Considérant ce qui suit :
1. M. E, ressortissant tunisien né le 5 juin 1965, déclare être entré en France le 25 novembre 2004 et a obtenu plusieurs titres de séjour successifs dès le 21 mai 2008, puis une carte de résident valable du 29 août 2014 au 28 août 2024. Il demande au juge des référés, sur le fondement de l’article L. 521-1 du code de justice administrative, d’ordonner la suspension de l’exécution de la décision implicite par laquelle la commission de recours contre les décisions de refus de visa d’entrée en France a rejeté son recours contre la décision du 21 octobre 2024 de l’autorité consulaire française à Tunis refusant de lui délivrer un visa de long séjour dit « de retour ».
2. Aux termes de l’article L. 521-1 du code de justice administrative : « Quand une décision administrative, même de rejet, fait l’objet d’une requête en annulation ou en réformation, le juge des référés, saisi d’une demande en ce sens, peut ordonner la suspension de l’exécution de cette décision, ou de certains de ses effets, lorsque l’urgence le justifie et qu’il est fait état d’un moyen propre à créer, en l’état de l’instruction, un doute sérieux quant à la légalité de la décision () ».
3. L’urgence justifie que soit prononcée la suspension d’un acte administratif lorsque l’exécution de celui-ci porte atteinte, de manière suffisamment grave et immédiate, à un intérêt public, à la situation du requérant ou aux intérêts qu’il entend défendre. Il appartient au juge des référés, saisi de conclusions tendant à la suspension d’un acte administratif, d’apprécier concrètement, compte tenu des justifications fournies par le requérant, si les effets de l’acte litigieux sont de nature à caractériser une urgence justifiant que, sans attendre le jugement de la requête au fond, l’exécution de la décision soit suspendue. L’urgence doit être appréciée objectivement compte tenu de l’ensemble des circonstances de chaque espèce.
4. Pour établir la condition d’urgence particulière, M. E se prévaut de l’atteinte manifestement disproportionnée portée à sa vie privée et familiale alors que sa carte de résident est renouvelable de plein droit en tant qu’il est conjoint d’une ressortissante française.
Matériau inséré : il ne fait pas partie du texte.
-- ==== Sys2Proof/Laws/Ops.lean ====
section
/-! SUPPORT. What the shared operations can do, said once each: tiles and scopes read back, slots that execute or not, owner
commands, register words, time, records and free values. -/

namespace Sys2Proof.Machine

/-! ### Tiles and scopes -/

@[simp] theorem tile_setTile (d : Dev) (g : Nat) (t : Tile) : tile (setTile d g t) g = t := by simp [tile]

theorem tile_setTile_other (d : Dev) (g k : Nat) (t : Tile) (h : k ≠ g) : tile (setTile d g t) k = tile d k := by
  simp [tile, mget_mset_other, h]

@[simp] theorem tile_updTile (d : Dev) (g : Nat) (f : Tile → Tile) : tile (updTile d g f) g = f (tile d g) := by
  simp [updTile]

theorem tile_updTile_other (d : Dev) (g k : Nat) (f : Tile → Tile) (h : k ≠ g) : tile (updTile d g f) k = tile d k :=
  tile_setTile_other d g k _ h

@[simp] theorem tile_updCore (d : Dev) (g : Nat) (f : TileCore → TileCore) :
    tile (updCore d g f) g = { tile d g with core := f (tile d g).core } := by simp [updCore]

/-- A result adds one entry to what its tile still has to write, and changes nothing else of the tile. -/
@[simp] theorem tile_result (d : Dev) (g l : Nat) (r : Res) :
    tile (result d g l r) g = { tile d g with core := later (tile d g).core l r } := by simp [result]

theorem tile_result_other (d : Dev) (g l k : Nat) (r : Res) (h : k ≠ g) : tile (result d g l r) k = tile d k :=
  tile_updTile_other d g k _ h

@[simp] theorem tile_setScope (d : Dev) (i g : Nat) (x : Scope) : tile (setScope d i x) g = tile d g := by simp [tile]

@[simp] theorem tile_updScope (d : Dev) (i g : Nat) (f : Scope → Scope) : tile (updScope d i f) g = tile d g := by simp [tile]

@[simp] theorem scope_setTile (d : Dev) (g i : Nat) (t : Tile) : scope (setTile d g t) i = scope d i := by simp [scope]

@[simp] theorem scope_updTile (d : Dev) (g i : Nat) (f : Tile → Tile) : scope (updTile d g f) i = scope d i := by simp [scope]

@[simp] theorem scope_updCore (d : Dev) (g i : Nat) (f : TileCore → TileCore) : scope (updCore d g f) i = scope d i := by
  simp [scope]

@[simp] theorem scope_result (d : Dev) (g l i : Nat) (r : Res) : scope (result d g l r) i = scope d i := by simp [scope]

@[simp] theorem scope_record (d : Dev) (f : FSpec) (i : Nat) : scope (record d f) i = scope d i := by simp [scope]

@[simp] theorem tile_record (d : Dev) (f : FSpec) (g : Nat) : tile (record d f) g = tile d g := by simp [tile]

theorem scope_setScope (d : Dev) (i : Nat) (x : Scope) (h : i < 2) : scope (setScope d i x) i = x := by
  have : i = 0 ∨ i = 1 := by omega
  rcases this with rfl | rfl <;> rfl

theorem scope_setScope_other (d : Dev) (i k : Nat) (x : Scope) (h : k ≠ i) : scope (setScope d i x) k = scope d k := by
  unfold scope setScope
  (repeat' split) <;> first | rfl | omega

@[simp] theorem scope_setScope_fin (d : Dev) (i : Fin 2) (x : Scope) : scope (setScope d i.val x) i.val = x :=
  scope_setScope d i.val x i.isLt

@[simp] theorem scope_updScope_fin (d : Dev) (i : Fin 2) (f : Scope → Scope) :
    scope (updScope d i.val f) i.val = f (scope d i.val) := by simp [updScope]

/-- A tile is served by one of the two register sets (R36). -/
theorem scopeOf_lt (d : Dev) (g : Nat) : scopeOf d g < 2 := by
  unfold scopeOf
  (repeat' split) <;> omega

@[simp] theorem scope_updScope_of (d : Dev) (g : Nat) (f : Scope → Scope) :
    scope (updScope d (scopeOf d g) f) (scopeOf d g) = f (scope d (scopeOf d g)) := by
  simp [updScope, scope_setScope _ _ _ (scopeOf_lt d g)]

@[simp] theorem scopeOf_setTile (d : Dev) (g k : Nat) (t : Tile) : scopeOf (setTile d g t) k = scopeOf d k := by
  simp [scopeOf]

@[simp] theorem scopeOf_updTile (d : Dev) (g k : Nat) (f : Tile → Tile) : scopeOf (updTile d g f) k = scopeOf d k := by
  simp [scopeOf]

@[simp] theorem scopeOf_updCore (d : Dev) (g k : Nat) (f : TileCore → TileCore) : scopeOf (updCore d g f) k = scopeOf d k := by
  simp [scopeOf]

@[simp] theorem scopeOf_result (d : Dev) (g l k : Nat) (r : Res) : scopeOf (result d g l r) k = scopeOf d k := by
  simp [scopeOf]

/-! ### Slots (R78) -/

/-- A CTL slot of a running tile executes. -/
theorem ctlRun_runs (s : State) (g : Fin 800) (f : Dev → Dev) (h : tileRuns s.dev g.val = true) :
    ctlRun s g true f = .next { s with dev := f s.dev } := by simp [ctlRun, h]

/-- A guarded slot executes when bit 0 of its guard is 1. -/
theorem slotRun_runs (s : State) (g : Fin 800) (gd : Guard) (f : Dev → Dev) (h : tileRuns s.dev g.val = true)
    (k : guardOn (tile s.dev g.val).core gd = true) : slotRun s g gd true f = .next { s with dev := f s.dev } := by
  simp [slotRun, h, k]

/-- A lane slot executes when its guard enables a lane. -/
theorem laneRun_runs (s : State) (g : Fin 800) (gd : Guard) (f : Dev → Dev) (h : tileRuns s.dev g.val = true)
    (k : guardAny (tile s.dev g.val).core gd = true) : laneRun s g gd true f = .next { s with dev := f s.dev } := by
  simp [laneRun, h, k]

/-- A change of one tile changes that tile and nothing else of the block. -/
theorem updTile_only (d : Dev) (g : Nat) (f : Tile → Tile) : updTile d g f = setTile d g (tile (updTile d g f) g) := by
  simp only [tile_updTile]; rfl

theorem updCore_only (d : Dev) (g : Nat) (f : TileCore → TileCore) : updCore d g f = setTile d g (tile (updCore d g f) g) :=
  updTile_only d g _

theorem result_only (d : Dev) (g l : Nat) (r : Res) : result d g l r = setTile d g (tile (result d g l r) g) :=
  updCore_only d g _

@[simp] theorem setTile_setTile (d : Dev) (g : Nat) (t u : Tile) : setTile (setTile d g t) g u = setTile d g u := by
  simp [setTile]

@[simp] theorem updTile_updTile (d : Dev) (g : Nat) (f h : Tile → Tile) :
    updTile (updTile d g f) g h = updTile d g (fun t => h (f t)) := by
  simp only [updTile, tile_setTile, setTile_setTile]

@[simp] theorem updCore_updCore (d : Dev) (g : Nat) (f h : TileCore → TileCore) :
    updCore (updCore d g f) g h = updCore d g (fun c => h (f c)) := by
  simp only [updCore, updTile_updTile]

@[simp] theorem t0Read_core (t : Tile) (c : TileCore) (a n : Nat) : t0Read { t with core := c } a n = t0Read t a n := rfl

/-- A static-port read with no fault: the bytes, and one access counted on its bank (R100, R112). -/
theorem staticRead_ok (d : Dev) (g slot a n : Nat) (h : portFault (tile d g).core 0 a (roundUp n 64) = none)
    (k : readFault (tile d g).core a n = none) :
    staticRead d g slot a n = (some (t0Read (tile d g) a n), updCore d g (fun c => usePort c 0 a)) := by
  simp [staticRead, h, k]

/-- A static-port write with no fault. -/
theorem staticWrite_ok (d : Dev) (g slot a n : Nat) (put : Tile → Tile)
    (h : portFault (tile d g).core 0 a (roundUp n 64) = none) (k : writeFault (tile d g) a n = none) :
    staticWrite d g slot a n put = updTile (updCore d g (fun c => usePort c 0 a)) g put := by
  have k' : writeFault { tile d g with core := usePort (tile d g).core 0 a } a n = none := k
  simp [staticWrite, h, k']

@[simp] theorem inSpec_updCore (d : Dev) (g k : Nat) (f : TileCore → TileCore) : inSpec (updCore d g f) k = inSpec d k := by
  simp [inSpec]

@[simp] theorem inSpec_updTile (d : Dev) (g k : Nat) (f : Tile → Tile) : inSpec (updTile d g f) k = inSpec d k := by
  simp [inSpec]

@[simp] theorem inSpec_roundBeat (d : Dev) (g k : Nat) : inSpec (roundBeat d g).2 k = inSpec d k := by
  unfold roundBeat
  dsimp only
  split
  · exact inSpec_updCore d g k _
  · rfl

@[simp] theorem inSpec_monitorConv (d : Dev) (g tag k : Nat) (xs : List Word) (cs : List Conv) :
    inSpec (monitorConv d g tag xs cs) k = inSpec d k := by
  unfold monitorConv
  split
  · rfl
  · dsimp only
    split <;> simp

/-- A write that falls later and faults is suppressed: only its fault is due, in the beat of the access (R112, R113). -/
theorem lateWrite_fault (slot k a n : Nat) (data : List (Option Byte)) (sp : Bool) (c : TileCore) (f : Nat × Nat)
    (h : portFault c k a n = some f) :
    lateWrite slot k a n data sp c = { c with pend := c.pend ++ [⟨k + 1, .fault slot f.1 f.2 a⟩] } := by simp [lateWrite, h]

/-- One that does not takes its bank in that beat. -/
theorem lateWrite_ok (slot k a n : Nat) (data : List (Option Byte)) (sp : Bool) (c : TileCore) (h : portFault c k a n = none) :
    lateWrite slot k a n data sp c =
      { c with ports := c.ports ++ [(k, bankOf a)], pend := c.pend ++ [⟨k + 1, .t0 slot a data sp⟩] } := by
  simp [lateWrite, h, usePort]

/-- A port use in one beat is no fault in another. -/
theorem portFault_usePort (c : TileCore) (k j a b n : Nat) (h : j ≠ k) : portFault (usePort c k a) j b n = portFault c j b n := by
  simp [portFault, usePort, h]

/-! ### Owner commands and registers -/

theorem ownerOnly_owner (d : Dev) (i : Iface) (f : Dev → Dev) (h : isOwner d i = true) : ownerOnly d i f = f d := by
  simp [ownerOnly, h]

/-- From anyone but the owner a command changes nothing (R7). -/
theorem ownerOnly_other (d : Dev) (i : Iface) (f : Dev → Dev) (h : isOwner d i = false) : ownerOnly d i f = d := by
  simp [ownerOnly, h]

@[simp] theorem regGet_regPut (d : Dev) (off w : Nat) : regGet (regPut d off w) off = w % 2 ^ 32 := by
  simp [regGet, regPut]

theorem regGet_regPut_other (d : Dev) (off k w : Nat) (h : k ≠ off) : regGet (regPut d off w) k = regGet d k := by
  simp [regGet, regPut, mget_mset_other, h]

/-! ### Time -/

@[simp] theorem elapse_localNs (d : Dev) (ns : Nat) : (elapse d ns).clk.localNs = d.clk.localNs + ns := rfl

@[simp] theorem elapse_devtime (d : Dev) (ns : Nat) : (elapse d ns).clk.devtime = d.clk.devtime + BitVec.ofNat 64 ns := rfl

/-- The local time never falls, and reaches what it is carried to. -/
theorem untilLocal_reaches (d : Dev) (t : Nat) : t ≤ (untilLocal d t).clk.localNs ∧ d.clk.localNs ≤ (untilLocal d t).clk.localNs := by
  simp [untilLocal]; omega

/-! ### Free values -/

/-- A drawn value is below `2^n`, and only the counter moves. -/
theorem drawFree_spec (d : Dev) (n : Nat) : (drawFree d n).1 < 2 ^ n ∧ (drawFree d n).2 = { d with free := d.free + 1 } :=
  ⟨Nat.mod_lt _ (Nat.two_pow_pos n), rfl⟩

theorem drawBytes_spec (d : Dev) (k : Nat) : (drawBytes d k).1.length = k ∧ (drawBytes d k).2 = { d with free := d.free + k } := by
  simp [drawBytes]

/-! ### Records (R343, R344) -/

/-- A record takes the next sequence number, leaves its class, and asserts FAULT_N's pending bit when its class reaches
FN_MIN. -/
theorem recordAt_flt (d : Dev) (f : FSpec) (us : Nat) (late con : Bool) :
    (recordAt d f us late con).flt.seq = (d.flt.seq + 1) % 2 ^ 32
      ∧ (recordAt d f us late con).flt.pend = (d.flt.pend || decide (fnMin d ≤ f.cls))
      ∧ mget? (recordAt d f us late con).flt.ring (d.flt.seq % 256) = some
          { cls := f.cls, block := f.block, code := f.code, pairB := d.flt.activeB, contained := con, late := late,
            seq := d.flt.seq, devtime := d.clk.devtime, unit := f.unit % 2 ^ 16, scope := f.scope, action := actionOf f.cls,
            slot := f.slot, containUs := us, detail := f.detail % 2 ^ 64 } := by
  have key : (recordAt d f us late con).flt =
      { d.flt with
        ring := mset d.flt.ring (d.flt.seq % 256)
          { cls := f.cls, block := f.block, code := f.code, pairB := d.flt.activeB, contained := con, late := late,
            seq := d.flt.seq, devtime := d.clk.devtime, unit := f.unit % 2 ^ 16, scope := f.scope, action := actionOf f.cls,
            slot := f.slot, containUs := us, detail := f.detail % 2 ^ 64 }
        seq := (d.flt.seq + 1) % 2 ^ 32
        lost := if (mget? d.flt.ring (d.flt.seq % 256)).isSome then satAdd 16 d.flt.lost 1 else d.flt.lost
        pend := d.flt.pend || decide (fnMin d ≤ f.cls)
        maxClass := if d.flt.maxClass < f.cls then f.cls else d.flt.maxClass } := by
    unfold recordAt
    simp only [apply_ite Dev.flt, emit_flt, raiseOn_flt, ite_self]
  rw [key]
  exact ⟨rfl, rfl, mget?_mset_same _ _ _⟩

/-- The record of a fault of class 0 or 1. -/
theorem record_low (d : Dev) (f : FSpec) (h : f.cls ≤ 1) : record d f = recordAt d f 0 false false := by simp [record, h]

/-- The newest record of the ring is the fault reported. -/
theorem record_newest (d : Dev) (f : FSpec) :
    ∃ r, mget? (record d f).flt.ring (d.flt.seq % 256) = some r ∧ r.cls = f.cls ∧ r.block = f.block ∧ r.code = f.code
      ∧ r.seq = d.flt.seq ∧ r.slot = f.slot ∧ r.detail = f.detail % 2 ^ 64
      ∧ (record d f).flt.seq = (d.flt.seq + 1) % 2 ^ 32 := by
  unfold record
  split
  · have h := recordAt_flt d f 0 false false
    exact ⟨_, h.2.2, rfl, rfl, rfl, rfl, rfl, rfl, h.1⟩
  · have h := recordAt_flt (drawFree d 16).2 f ((drawFree d 16).1 % 11) false true
    exact ⟨_, h.2.2, rfl, rfl, rfl, rfl, rfl, rfl, h.1⟩

end Sys2Proof.Machine
end

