/-- The limits of Table 8-1 on the fields. -/
def patLimits (d : PatDesc) : Bool :=
  [1, 3, 4].contains d.kvfmt && [64, 128, 256].contains d.dh
  && 1 ≤ d.nqh && d.nqh ≤ 256 && 1 ≤ d.nkvh && d.nkvh ≤ d.nqh && d.nqh % d.nkvh == 0
  && (if d.seqMode then [2, 4, 8, 16, 32, 64].contains d.split && d.hpt == 1 else d.split == 1 && 1 ≤ d.hpt && d.hpt ≤ 8)
  && 1 ≤ d.gt && 1 ≤ d.gh && 1 ≤ d.gw && d.gt * d.gh * d.gw ≤ 2 ^ 24
  && !(d.causal && d.ft != 0)
  && (d.bt + d.ft + 1) * (2 * d.rh + 1) * (2 * d.rw + 1) ≤ 65536
  && d.nglob ≤ 4096
  && 0 < d.scale.toNat && d.scale.toNat < 0x7F800000
  && 1 ≤ d.shard && d.shard ≤ 2 ^ 24 && d.pos0 + d.shard ≤ d.gt * d.gh * d.gw
  && 1 ≤ d.ndev && d.rank < d.ndev && d.globOff % 64 == 0

/-- The descriptor at the start of some bytes; none where they describe no attention: a wrong VER, a reserved value or byte, or a
broken limit (R158). -/
def patDesc (b : List Byte) : Option PatDesc :=
  if leAt b 0 1 = 1 ∧ leAt b 1 1 < 2 ∧ leAt b 2 1 < 2 ∧ leAt b 0x22 2 = 0 ∧ leAt b 0x2B 1 = 0 ∧ leAt b 0x38 8 = 0
    ∧ patLimits (patFields b) = true then some (patFields b) else none

/-- Ascending order without repeats. -/
def rising : List Nat → Bool
  | a :: b :: r => a < b && rising (b :: r)
  | _ => true

/-- The global list of an object: positions in ascending order with no repeats, reserved bits 0. -/
def globList (b : List Byte) (d : PatDesc) : Option (List Nat) :=
  let l := (List.range d.nglob).map (fun i => leAt b (d.globOff + 4 * i) 4)
  if l.all (fun p => p < 2 ^ 24) && rising l then some l else none

/-! ### Positions and the attention set (R155 to R157) -/

/-- Position of the token at temporal index `t`, row `y` and column `x` (R155). -/
def tokenPos (d : PatDesc) (t y x : Nat) : Nat := (t * d.gh + y) * d.gw + x

/-- Temporal index of a position. -/
def posT (d : PatDesc) (p : Nat) : Nat := p / (d.gh * d.gw)

/-- Row of a position. -/
def posY (d : PatDesc) (p : Nat) : Nat := p / d.gw % d.gh

/-- Column of a position. -/
def posX (d : PatDesc) (p : Nat) : Nat := p % d.gw

/-- Whether two coordinates differ by at most `r`. -/
def within (r a b : Nat) : Bool := a ≤ b + r && b ≤ a + r

/-- The window W(q) but for presence: clipped at the edges of the grid by the positions themselves. -/
def inWindow (d : PatDesc) (q k : Nat) : Bool :=
  posT d q ≤ posT d k + d.bt && posT d k ≤ posT d q + d.ft
  && within d.rh (posY d k) (posY d q) && within d.rw (posX d k) (posX d q)
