/-- Settles O46: by the state of ownership in which a claim or a command of a master comes. -/
theorem ownershipComplete : Obligations.OwnershipComplete := by
  unfold Obligations.OwnershipComplete
  intro s src
  dsimp only
  refine ⟨fun hreset i hi => exec_ownership_reset src hreset hi, fun hrun => ⟨fun reach hbad => ?_, fun reach hvalid hall => ⟨fun hopens => ?_,
    fun hst hel => ⟨fun hstand => ?_, fun hstand howner => ?_, fun hstand howner => ?_⟩⟩, fun reach hvalid hreach hred hst => ?_,
    fun i hi => ⟨fun hst => ?_, fun hst hno => ?_⟩, fun hst howner => ⟨?_, ?_, fun dest hdest => ?_, fun dest p hdest hp => ?_,
      fun dest p u hdest hp => ?_⟩, fun k => exec_ownCmdBadOp_on src hrun k⟩, ?_, rfl, ?_, fun hel => ?_, fun hel => ⟨fun p u hw => ?_, fun hw => ?_⟩,
    fun p u hw => winner_best hw, fun p u => rfl, fun hruns => ?_, fun hruns => ?_⟩
  · rw [exec_claim_on src hrun, claim_refused hbad]
  · rw [exec_claim_on src hrun, claim_valid hvalid hall, validClaim_opens hopens]
    rfl
  · rw [exec_claim_on src hrun, claim_valid hvalid hall, validClaim_standing hst hel hstand]
    rfl
  · rw [exec_claim_on src hrun, claim_valid hvalid hall, validClaim_own hst hel hstand howner]
  · rw [exec_claim_on src hrun, claim_valid hvalid hall, validClaim_other hst hel hstand howner]
    rfl
  · rw [exec_claim_on src hrun, claim_disputed hvalid hreach hred hst]
  · obtain ⟨f, hf⟩ := exec_ownerCommand src hrun hi
    rw [hf, ownerCommand_dispute f hst]
  · obtain ⟨f, hf⟩ := exec_ownerCommand src hrun hi
    rw [hf, ownerCommand_refused f hst hno]
  · rw [exec_renew_on src hrun, ownerCommand_done _ hst howner]
    rfl
  · rw [exec_ownRelease_on src hrun, ownerCommand_done _ hst howner]
  · rw [exec_handover_on src hrun, ownerCommand_done _ hst howner, handover_none hdest]
  · rw [exec_handover_on src hrun, ownerCommand_done _ hst howner, handover_noClaim hdest hp]
  · rw [exec_handover_on src hrun, ownerCommand_done _ hst howner, handover_claim hdest hp]
  · by_cases hst : s.dev.own.st = .dispute <;> simp [claimValid, hst]
  · simp only [leaseEnds, List.isEmpty_iff]
  · dsimp only [exec, execElectionClose]
    rw [lift_eq, hel]
    rfl
  · dsimp only [exec, execElectionClose]
    rw [lift_eq, hel, afterTimer_own, hw]
    rfl
  · dsimp only [exec, execElectionClose]
    rw [lift_eq, hel, afterTimer_own, hw]
    rfl
  · obtain ⟨hst, howner, hstand⟩ := hruns
    dsimp only [exec, execLeaseExpire]
    rw [lift_eq, if_pos]
    simp [hst, Option.isSome_iff_ne_none, howner, hstand]
  · dsimp only [exec, execLeaseExpire]
    rw [lift_eq, if_neg]
    intro hc
    refine hruns ?_
    simpa [Option.isSome_iff_ne_none, and_assoc] using hc

end Sys2Proof.Proofs
end

section
/-! Commands of jobs at an emulation port, and commits that arrive (R288 to R294). -/

namespace Sys2Proof.Machine

open Sys2Proof Sys2Proof.Safety

section run
variable {d : Dev} {n op : Nat} {f : Emp → EngCmd → Emp × List Byte} {c : EngCmd}

/-- The port once the command has left its list. -/
def empTaken (e : Emp) (c : EngCmd) : Emp := { e with cmds := e.cmds.erase c }

theorem empRun_none (h : empFront (emp d n) op = none) : empRun d n op f = d := by simp [empRun, h]

variable (h : empFront (emp d n) op = some c)
include h

theorem empRun_malformed (hbad : empCmdOk c.bytes = false) :
    empRun d n op f = engineWord (setEmp d n (empTaken (emp d n) c)) c (empWord 1 0 []) := by
  simp [empRun, h, hbad, empTaken]

theorem empRun_off (hok : empCmdOk c.bytes = true) (hoff : (emp d n).enabled = false) :
    empRun d n op f = engineWord (setEmp d n (empTaken (emp d n) c)) c (empWord 4 0 []) := by
  simp [empRun, h, hok, hoff, empTaken]

theorem empRun_epoch (hok : empCmdOk c.bytes = true) (hon : (emp d n).enabled = true) (hep : badEpoch (emp d n) c = true) :
    empRun d n op f = engineWord (setEmp d n (empTaken (emp d n) c)) c (empWord 5 0 []) := by
  simp [empRun, h, hok, hon, hep, empTaken]

theorem empRun_accepted (hok : empCmdOk c.bytes = true) (hon : (emp d n).enabled = true) (hep : badEpoch (emp d n) c = false) {g : Emp}
    {w : List Byte} (hf : f (empTaken (emp d n) c) c = (g, w)) : empRun d n op f = engineWord (setEmp d n g) c w := by
  have hrun : empRun d n op f = engineWord (setEmp d n (f (empTaken (emp d n) c) c).1) c (f (empTaken (emp d n) c) c).2 := by
    simp [empRun, h, hok, hon, hep, empTaken]
  rw [hrun, hf]

end run

/-- The next command has the OP that was asked for. -/
theorem empFront_op {e : Emp} {op : Nat} {c : EngCmd} (h : empFront e op = some c) : leAt c.bytes 0 1 = op := by
  unfold empFront at h
  split at h
  · split at h
    · next hop =>
      cases h
      exact hop
    · cases h
  · cases h

/-- A COMMIT that is well formed is of a base or of an overlay. -/
theorem empCmdOk_layer {b : List Byte} (hok : empCmdOk b = true) (hop : leAt b 0 1 = 2) : leAt b 2 1 = 0 ∨ leAt b 2 1 = 1 := by
  simp only [empCmdOk, hop, Bool.and_eq_true] at hok
  have hle : leAt b 2 1 ≤ 1 := by simpa using hok.2
  omega

/-! ### The tests of COMMIT and TICKET -/

section tests
variable {e : Emp} {pool buf side slot layer : Nat} {tag : Word}

theorem commit_held (h : buf < pool ∧ ebuf e side buf = .prod slot) : ¬ (decide (pool ≤ buf) || ebuf e side buf != .prod slot) = true := by
  simp [Nat.not_le.2 h.1, h.2]

theorem commit_notHeld (h : ¬ (buf < pool ∧ ebuf e side buf = .prod slot)) :
    (decide (pool ≤ buf) || ebuf e side buf != .prod slot) = true := by
  by_contra hc
  refine h ?_
  simpa using hc

/-- A base commit, or an overlay whose base is pending. -/
def Based (e : Emp) (layer side : Nat) (tag : Word) : Prop :=
  layer = 0 ∨ ∃ b ∈ e.commits, b.layer = 0 ∧ b.side = side ∧ b.ovl = true ∧ b.frameTag = tag ∧ arrived b = true

theorem commit_based (h : Based e layer side tag) : ¬ (decide (layer = 1) && !e.commits.any (fun x =>
    x.layer == 0 && x.side == side && x.ovl && x.frameTag == tag && arrived x)) = true := by
  rcases h with h | ⟨b, hb, hlayer, hside, hovl, htag, harr⟩
  · simp [h]
  · have hany : e.commits.any (fun x => x.layer == 0 && x.side == side && x.ovl && x.frameTag == tag && arrived x) = true :=
      List.any_eq_true.2 ⟨b, hb, by simp [hlayer, hside, hovl, htag, harr]⟩
    rw [hany]
    simp

theorem commit_orphan (hlayer : layer = 0 ∨ layer = 1) (h : ¬ Based e layer side tag) : (decide (layer = 1) && !e.commits.any (fun x =>
    x.layer == 0 && x.side == side && x.ovl && x.frameTag == tag && arrived x)) = true := by
  have h1 : layer = 1 := hlayer.resolve_left fun h0 => h (.inl h0)
  have hnone : e.commits.any (fun x => x.layer == 0 && x.side == side && x.ovl && x.frameTag == tag && arrived x) = false := by
    refine List.any_eq_false.2 fun b hb hx => h (.inr ⟨b, hb, ?_⟩)
    simpa [and_assoc] using hx
  rw [hnone, decide_eq_true h1]
  rfl

/-- The answer of TICKET, by whether the port still knows the frame's ticket (R290). -/
def ticketAnswer (e : Emp) (last f : Nat) (x : Word) : Emp × List Byte :=
  match e.tickets.find? (fun t => t.frame == f) with
  | some t => (e, empWord 0 0 (leBytes 4 t.num ++ leBytes 4 f ++ leBytes 4 t.e.toNat))
  | none => if last < f then (e, empWord 0 1 (leBytes 4 0 ++ leBytes 4 f ++ leBytes 4 x.toNat)) else (e, empWord 7 0 [])

theorem ticketAnswer_some {last f : Nat} {x : Word} {t : Ticket} (h : e.tickets.find? (fun t => t.frame == f) = some t) :
    ticketAnswer e last f x = (e, empWord 0 0 (leBytes 4 t.num ++ leBytes 4 f ++ leBytes 4 t.e.toNat)) := by
  rw [ticketAnswer, h]

theorem ticketAnswer_none {last f : Nat} {x : Word} (h : e.tickets.find? (fun t => t.frame == f) = none) :
    ticketAnswer e last f x =
      if last < f then (e, empWord 0 1 (leBytes 4 0 ++ leBytes 4 f ++ leBytes 4 x.toNat)) else (e, empWord 7 0 []) := by
  rw [ticketAnswer, h]

end tests

/-! ### EMPn_COMMIT (R291) -/

theorem empCommitWrite_ok {d : Dev} {n buf : Nat} {e : Emp} (he : e = emp d n) (hok : e.enabled = true ∧ paired d = false
    ∧ buf < empPool d n 0 ∧ ebuf e 0 buf = .free ∧ sideQueued e 0 < 16) {x : Commit}
    (hx : x = { side := 0, layer := 0, buf := buf, ovl := false, frameTag := 0, jobTag := 0, genId := 0, eR := 0, slot := none
                arriveAt := some 0, target := 0, level := 0, vfor := 0, arrSeq := 0, crc0 := 0, crc1 := 0 }) :
    empCommitWrite d n buf = setEmp d n (arriveCommit d n (setEbuf { e with commits := e.commits ++ [x] } 0 buf .cons) x) := by
  obtain ⟨hon, hpaired, hbuf, hfree, hroom⟩ := hok
  subst he hx
  simp [empCommitWrite, hon, hpaired, Nat.not_le.2 hbuf, hfree, Nat.not_le.2 hroom]

theorem empCommitWrite_refused {d : Dev} {n buf : Nat} (h : ¬ ((emp d n).enabled = true ∧ paired d = false ∧ buf < empPool d n 0
    ∧ ebuf (emp d n) 0 buf = .free ∧ sideQueued (emp d n) 0 < 16)) :
    empCommitWrite d n buf = record d { fspec 0 0x0F 0x02 with unit := n, detail := empBase n + 0x40 } := by
  refine if_pos ?_
  by_contra hc
  refine h ?_
  simpa [and_assoc] using hc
S’il est constant que M. E réside de manière régulière en France depuis 2008 où vivent son épouse et ses enfants, la carte de résident qui lui a été délivrée le 29 août 2014 est arrivée à expiration le 28 août 2024, de sorte qu’il ne disposait plus d’un droit au séjour au moment où il a effectué sa demande de visa dit « de retour » auprès des autorités consulaires de Tunis, le 18 septembre 2024. Par suite, la condition d’urgence au sens et pour l’application de l’article L. 521-1 du code de justice administrative ne peut être regardée comme remplie. Il appartient toutefois au requérant, s’il s’y croit fondé, de solliciter un visa sur un autre fondement.
5. Il résulte de ce qui précède, sans qu’il soit besoin de statuer sur l’existence d’un doute sérieux quant à la légalité de la décision attaquée, que les conclusions présentées par M. E sur le fondement de l’article L. 521-1 du code de justice administrative, ainsi que, par voie de conséquence, celles tendant au prononcé d’une injonction sous astreinte et celles relatives aux frais liés à l’instance, doivent être rejetées.
O R D O N N E :
Article 1er : La requête de M. E est rejetée, en toutes ses conclusions.
Article 2 : La présente ordonnance sera notifiée à M. D E et au ministre d’Etat, ministre de l’intérieur.
Fait à Nantes, le 13 février 2025.
Le juge des référés,
P. ROSIER
La greffière,
J. DIONISLa République mande et ordonne au ministre d’Etat, ministre de l’intérieur en ce qui le concerne ou à tous commissaires de justice à ce requis en ce qui concerne les voies de droit commun contre les parties privées, de pourvoir à l’exécution de la présente décision.